Chantek (Miles, 1994 ; PBS, 2014) réside actuellement dans un habitat pour orangs-outans au zoo d’Atlanta. En 1978, ce jeune orphelin âgé de neuf mois a été élevé par l’anthropologue Lyn Miles à l’Université du Tennessee à Chatanooga. Elle lui enseigna le langage des signes comme à un enfant sourd, dans un environnement complètement humain. Au cours des huit années passées à l’université, Chantek a été en mesure de produire plus de cent cinquante signes et d’en reconnaître beaucoup plus. Il a également développé une compréhension importante de l’anglais parlé. Lorsqu’un mot lui manquait, il combinait des signes qu’il connaissait pour en créer de nouveaux. Ainsi, il nommait le ketchup du « dentifrice-tomate » et un cheeseburger « viande-pain-fromage ». Lorsqu’on lui demandait qui il était, il se décrivait lui-même comme une « personne orang-outan ». En revanche, lorsqu’on l’interroge sur ses codétenus du zoo d’Atlanta où il se trouve actuellement, il les décrit comme des « chiens oranges », auxquels il ne s’identifie pas.
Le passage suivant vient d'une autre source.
/-- An extent's key: its partition's space and its number (R308). -/
def extentKey (p e : Nat) : Nat := p * 33554432 + e

/-- R290, R293: what a partition uses of a kind. -/
def usedBy (m : Mem) (part kind : Nat) : Nat :=
  if kind = 3 then (trange m.aq.extents (extentKey part 0) 33554432).length
  else (m.allocs.filter (fun a => decide (a.part = part) && decide (segKind a.first = kind))).foldl
    (fun n a => n + a.count) 0

/-- What a job uses of a kind. -/
def usedByJob (m : Mem) (slot kind : Nat) : Nat :=
  if kind = 3 then (m.aq.extents.filter (fun e => decide (e.2.job = some slot))).length
  else (m.allocs.filter (fun a => decide (a.job = some slot) && decide (segKind a.first = kind))).foldl
    (fun n a => n + a.count) 0

/-- R294: the capacity of a kind, partition 0's quota at entry to READY. -/
def capacityOf (kind : Nat) : Nat := if kind = 3 then 30517578 else 1048576

/-- A partition's quota (R293, R294). -/
def quotaOf (m : Mem) (part kind : Nat) : Nat := tget (if part = 0 then capacityOf kind else 0) m.quota (part * 3 + (kind - 1))

/-- A quota of all ones is unlimited (R293). -/
def withinQuota (quota used n : Nat) : Bool := decide (quota = 0xFFFFFFFFFFFFFFFF) || decide (used + n ≤ quota)

/-- R295: the quota tests of a request; a request of nothing meets none. -/
def quotaAdmits (m : Dev) (part : Nat) (job : Option Nat) (kind n : Nat) : Bool :=
  decide (n = 0) || withinQuota (quotaOf m.mem part kind) (usedBy m.mem part kind) n
    && (match job with
      | none => true
      | some j => match jobAt m j with
        | some b => withinQuota (nth 0 b.quota (kind - 1)) (usedByJob m.mem j kind) n
        | none => true)

/-- Places shares, each a unit and a number of segments, one after another; `none` when one does not fit (R729). A grant reads
zero and carries no poison mark (R291). -/
def placeShares (m : Mem) (part : Nat) (job : Option Nat) (use : AllocUse) (group : Nat) :
    List (Nat × Nat) → Option Mem
  | [] => some m
  | (u, n) :: l =>
    if n = 0 then placeShares m part job use group l
    else match findRun m u n with
      | none => none
      | some f =>
        let m := memZero m (f * segBytes) (n * segBytes)
        placeShares { m with allocs := m.allocs ++ [{ first := f, count := n, part := part, job := job, use := use, group := group }] }
          part job use group l

/-- Number of segments that hold a number of bytes. -/
def segsOf (bytes : Nat) : Nat := (bytes + segBytes - 1) / segBytes

/-- R295, R729: an allocation of shares as a whole: OVER_QUOTA, NO_MEMORY or the module with its group number. -/
def allocate (m : Dev) (part : Nat) (job : Option Nat) (use : AllocUse) (shares : List (Nat × Nat)) : Except Nat (Dev × Nat) :=
  let hbm := (shares.filter (fun s => decide (s.1 < 16))).foldl (fun n s => n + s.2) 0
  let cis := (shares.filter (fun s => decide (16 ≤ s.1))).foldl (fun n s => n + s.2) 0
  if !quotaAdmits m part job 1 hbm || !quotaAdmits m part job 2 cis then .error 0x3002
  else match placeShares m.mem part job use m.mem.nextGroup shares with
    | none => .error 0x3004
    | some mem => .ok ({ m with mem := { mem with nextGroup := mem.nextGroup + 1 } }, m.mem.nextGroup)

/-- The allocations of a group, in the order they were placed. -/
def groupAllocs (m : Mem) (g : Nat) : List Alloc := m.allocs.filter (fun a => decide (a.group = g))

/-- The first address of an allocation: the lowest of its shares. -/
def groupAddr (m : Mem) (g : Nat) : Nat := ((groupAllocs m g).map (fun a => a.first * segBytes)).min?.getD 0

/-- R671, R672: a grant is in force on an allocation. -/
def granted (m : Mem) (g : Nat) : Bool := m.grants.any (fun r => decide (r.addr = groupAddr m g))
http://onlinelibrary.wiley.com/doi/10.1002/ajp.1350030111/abstract
Les orangs-outans doivent tout à leur mère
Après ceux des humains, ce sont les enfants orangs-outans qui restent le plus longtemps en contact étroit avec leur mère. Ils sont complètement dépendants d’elle pendant les deux premières années de leur vie, tant pour la nourriture que pour les déplacements. On voit la mère nourrir son enfant au sein, abritée sous des branches feuillues pour se protéger de la pluie et du soleil, ou parfois même drapée de grandes feuilles comme un poncho.
Un enfant peut téter sa mère jusqu’à cinq ans, voire huit ans ! Ils commencent à s’éloigner de leur mère lorsqu’elle ne peut plus les porter. Mais les adolescents restent auprès d’elle jusqu’à dix ans, puis la quittent pour la compagnie d’autres jeunes immatures. Certains deviendront des patriarches au large disque facial et, pour les autres, des subadultes permanents jusqu’à ce qu’une place de chef se libère. Les femelles reviennent souvent visiter leur mère jusqu’à ce qu’elle ait seize ans voire plus.
Une association aussi étroite et prolongée entre une mère et sa progéniture est rare chez les mammifères. On pense que les orangs-outans ont une enfance très longue car ils doivent apprendre une quantité de choses pour survivre dans la canopée tropicale. En outre, les mères leur apprennent à se déplacer dans les arbres, à faire des nids, à sélectionner leur aliments et aussi à se protéger des prédateurs tels que les léopards et les pythons de Bornéo, ou les tigres à Sumatra.